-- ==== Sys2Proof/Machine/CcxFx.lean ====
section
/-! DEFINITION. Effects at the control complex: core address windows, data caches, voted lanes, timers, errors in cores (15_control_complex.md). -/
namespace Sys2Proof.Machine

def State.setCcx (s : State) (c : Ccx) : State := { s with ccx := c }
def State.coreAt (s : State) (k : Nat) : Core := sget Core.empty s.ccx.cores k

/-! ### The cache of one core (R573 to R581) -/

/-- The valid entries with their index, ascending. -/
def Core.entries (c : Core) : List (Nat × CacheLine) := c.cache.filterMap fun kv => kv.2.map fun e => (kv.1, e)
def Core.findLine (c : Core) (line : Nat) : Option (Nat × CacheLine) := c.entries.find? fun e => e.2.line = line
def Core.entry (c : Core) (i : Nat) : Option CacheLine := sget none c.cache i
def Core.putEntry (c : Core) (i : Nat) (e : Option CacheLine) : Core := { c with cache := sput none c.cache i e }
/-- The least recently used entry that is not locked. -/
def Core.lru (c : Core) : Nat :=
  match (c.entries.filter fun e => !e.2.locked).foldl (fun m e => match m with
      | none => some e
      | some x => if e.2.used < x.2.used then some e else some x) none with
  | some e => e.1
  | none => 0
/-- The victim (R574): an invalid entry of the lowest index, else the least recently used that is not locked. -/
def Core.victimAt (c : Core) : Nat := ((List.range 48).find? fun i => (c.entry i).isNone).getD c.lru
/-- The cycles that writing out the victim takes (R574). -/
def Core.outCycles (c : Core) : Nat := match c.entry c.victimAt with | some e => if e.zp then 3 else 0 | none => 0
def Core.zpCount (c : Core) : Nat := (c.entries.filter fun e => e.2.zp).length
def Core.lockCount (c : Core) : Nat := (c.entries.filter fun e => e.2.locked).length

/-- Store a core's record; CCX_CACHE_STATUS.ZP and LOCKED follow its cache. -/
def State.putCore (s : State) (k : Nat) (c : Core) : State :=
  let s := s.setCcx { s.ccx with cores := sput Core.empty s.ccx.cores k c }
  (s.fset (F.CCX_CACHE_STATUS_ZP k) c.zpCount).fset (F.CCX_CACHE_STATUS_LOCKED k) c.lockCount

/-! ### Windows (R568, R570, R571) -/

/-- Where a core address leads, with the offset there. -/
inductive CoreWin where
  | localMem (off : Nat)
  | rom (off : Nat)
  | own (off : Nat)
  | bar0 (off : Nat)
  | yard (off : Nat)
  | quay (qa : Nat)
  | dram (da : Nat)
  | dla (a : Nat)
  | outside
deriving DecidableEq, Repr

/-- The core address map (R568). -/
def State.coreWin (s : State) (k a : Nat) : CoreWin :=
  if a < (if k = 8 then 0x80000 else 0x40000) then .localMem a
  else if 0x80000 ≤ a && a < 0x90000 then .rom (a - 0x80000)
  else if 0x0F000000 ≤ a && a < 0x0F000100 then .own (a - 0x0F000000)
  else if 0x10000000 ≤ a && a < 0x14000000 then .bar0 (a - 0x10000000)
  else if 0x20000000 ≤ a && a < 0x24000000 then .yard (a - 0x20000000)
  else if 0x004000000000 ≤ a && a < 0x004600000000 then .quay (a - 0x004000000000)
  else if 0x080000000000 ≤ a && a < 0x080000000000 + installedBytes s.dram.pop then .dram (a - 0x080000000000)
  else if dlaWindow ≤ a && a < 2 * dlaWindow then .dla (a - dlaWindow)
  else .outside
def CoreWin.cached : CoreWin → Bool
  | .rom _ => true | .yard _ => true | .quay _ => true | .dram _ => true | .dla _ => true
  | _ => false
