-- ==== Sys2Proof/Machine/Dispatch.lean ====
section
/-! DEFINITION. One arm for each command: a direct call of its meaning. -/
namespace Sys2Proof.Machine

===============

Copy out only the lines above from the one with "offset there. -/" to the one with "else if 0x20000000", inclusive, exactly as they stand.

SOLUTION
/-- Where a core address leads, with the offset there. -/
inductive CoreWin where
  | localMem (off : Nat)
  | rom (off : Nat)
  | own (off : Nat)
  | bar0 (off : Nat)
  | yard (off : Nat)
  | quay (qa : Nat)
  | dram (da : Nat)
  | dla (a : Nat)
  | outside
deriving DecidableEq, Repr

/-- The core address map (R568). -/
def State.coreWin (s : State) (k a : Nat) : CoreWin :=
  if a < (if k = 8 then 0x80000 else 0x40000) then .localMem a
  else if 0x80000 ≤ a && a < 0x90000 then .rom (a - 0x80000)
  else if 0x0F000000 ≤ a && a < 0x0F000100 then .own (a - 0x0F000000)
  else if 0x10000000 ≤ a && a < 0x14000000 then .bar0 (a - 0x10000000)
  else if 0x20000000 ≤ a && a < 0x24000000 then .yard (a - 0x20000000)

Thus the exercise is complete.